Other risks exist too, so your plan will need to mitigate against:

  • Hardware failures
  • Fire
  • Flood
  • Criminal acts
  • Power surge/outage
  • Natural disasters
  • Loss of communication systems

Before you jump into building the information technology side of your business continuity strategies, you need to have an idea of the most critical elements.

Let's get started — here are 10 essential elements to include disaster recovery planning.

1. Assessment

2. Strategy

3. Training

4. Response Teams

5. Backups

6. Metrics

7. Air Gapping

8. Encryption

9. Retention

10. Testing


Top Ten Essential Elements of a Disaster Recovery Plan (DRP) 

Disaster Recovery List

 

1. Do A Thorough IT Assessment and Inventory

In order to put a reliable disaster recovery plan into action, you first need to do a thorough inventory of your IT assets. This will include on-site hardware and software, and also all the cloud-based systems and services that your business operations rely on.

This assessment and risk analysis is generally conducted by your IT provider and, depending upon the size of your company and the complexity of business processes, your DRP assessment can take some time.

If the DRP assessment is not done or is incomplete, an organization may find it difficult to recover critical processes or data in the event of an IT disaster.

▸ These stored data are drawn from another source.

-- ==== Sys2Proof/Machine/Capture.lean ====
section
/-! DEFINITION. The capture FIFO of Locket: its entry words and what goes into it (R317, R318). -/
namespace Sys2Proof.Machine

/-- KIND 0 (R317): an intake-window write. -/
def capWrite (owner : BitVec 7) (requester : BitVec 16) (v : BitVec 20) (form : BitVec 4) : W64 :=
  place 64 owner 54 ||| place 64 requester 38 ||| place 64 v 18 ||| place 64 form 14

/-- KIND 1: `TGT_COMPLETE`. -/
def capComplete (t : Tenant) (i : BitVec 10) (src : Src) : W64 :=
  place 64 (1 : BitVec 3) 61 ||| place 64 t 55 ||| place 64 i 45 ||| place 64 src 21

/-- KIND 2: `TGT_COMPLETE_SEQ`. -/
def capCompleteSeq (t : Tenant) (i : BitVec 10) (src : Src) (seq : BitVec 16) : W64 :=
  place 64 (2 : BitVec 3) 61 ||| place 64 t 55 ||| place 64 i 45 ||| place 64 src 21 ||| place 64 seq 5

def opCode : SrcOp → BitVec 3
  | .setPending => 0
  | .clrPending => 1
  | .setEnable => 2
  | .clrEnable => 3
  | .clrSticky => 4

def opOf (n : BitVec 3) : SrcOp :=
  match n.toNat with
  | 0 => .setPending
  | 1 => .clrPending
  | 2 => .setEnable
  | 3 => .clrEnable
  | _ => .clrSticky

/-- KIND 3: a source-operation write. -/
def capSrcOp (w : Option Tenant) (op : SrcOp) (src : Src) : W64 :=
  place 64 (3 : BitVec 3) 61 ||| place 64 (bit 1 w.isNone) 60 ||| place 64 (w.getD 0) 54
    ||| place 64 (opCode op) 51 ||| place 64 src 27

/-- KIND 4: another target-page write of a tenant. -/
def capTgt (t : Tenant) (i : BitVec 10) (reg : BitVec 8) (data : W32) : W64 :=
  place 64 (4 : BitVec 3) 61 ||| place 64 t 55 ||| place 64 i 45 ||| place 64 reg 37 ||| place 64 data 5

def capKind (w : W64) : Nat := (field w 61 3 : BitVec 3).toNat

/-- The TBL quarter that an entry concerns: that of its vector, or of its message source. -/
def capQuarter (w : W64) : Option Nat :=
  let ofSrc (x : Src) : Option Nat := match srcClass x with
    | .message v => some (quarterOf v)
    | _ => none
  match capKind w with
  | 0 => some (quarterOf (field w 18 20 : BitVec 20).toNat)
  | 1 => ofSrc (field w 21 24)
  | 2 => ofSrc (field w 21 24)
  | 3 => ofSrc (field w 27 24)
  | _ => none

/-- An arrival that concerns quarter `q`, if any, goes into the capture FIFO (R15, R317, R318). -/
def State.captures (s : State) (q : Option Nat) : Bool :=
  !s.coreUp || (s.pwr.captureAll && !s.pwr.capture.isEmpty) || match q with
    | some q => s.quarterAway q || s.pwr.capture.any fun e => capQuarter e.word == some q
    | none => false

/-- Wakes the quarter of an arrival while CORE is ON; CORE's own wake waits for its causes (R15, R319). -/
def wakeQuarter (s : State) (q : Option Nat) : State :=
  match q with
  | some q => if s.coreUp && s.quarterAway q then wake .access s (dTBL q) else s
  | none => s

/-- The exit of a domain has begun. -/
def State.exiting (s : State) (d : Nat) : Bool :=
  match (s.dom d).trans with
  | .exiting _ _ _ => true
  | _ => false

/-- Places an entry in the FIFO, with the fill of R318: at 768 entries a wake, unless CORE is on its way (R330), and
S:0x27E; at 1,024 `CAPTURE_FULL`. A
full FIFO takes nothing: the writer waits in its ingress port. -/
def capture (s : State) (w : W64) : State :=
  let n := s.pwr.capture.length
  if 1024 ≤ n then s
  else
    let s := if s.pwr.capturePos.toNat % 4 = 0 then freshLine s ⟨.capture, 0, s.pwr.capturePos.toNat / 4⟩ else s
    let u := s.pwr
    let s := s.setPwr { u with
      capture := u.capture ++ [⟨u.capturePos.toNat / 4, w⟩]
      capturePos := u.capturePos + 1
      captureAll := u.captureAll || !s.coreUp
      highWater := if u.highWater.toNat < n + 1 then BitVec.ofNat 11 (n + 1) else u.highWater
      captureFull := u.captureFull || decide (n + 1 = 1024) }
    let s := wakeQuarter s (capQuarter w)
    if n + 1 = 768 then
      let s := s.setPwr { s.pwr with capture75 := true }
      raiseSource (if s.exiting dCORE then s else wakeAll .captureFill s) 0x27E
    else s

end Sys2Proof.Machine
end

As part of your disaster recovery planning, a managed security service provider can play a key role in ensuring that your security and compliance requirements are being met, regardless of your industry.

2. IT Backup Management Strategy under the DR Plan

Once you've done a thorough assessment of your IT assets — data, systems, hardware, cloud — it's time to get to work on an IT disaster plan.

With disaster recovery planning, the formal strategy generation process begins when an IT engineer takes the information from the assessment and examines it to see what tools and tactics will work best for your scenario and business operations.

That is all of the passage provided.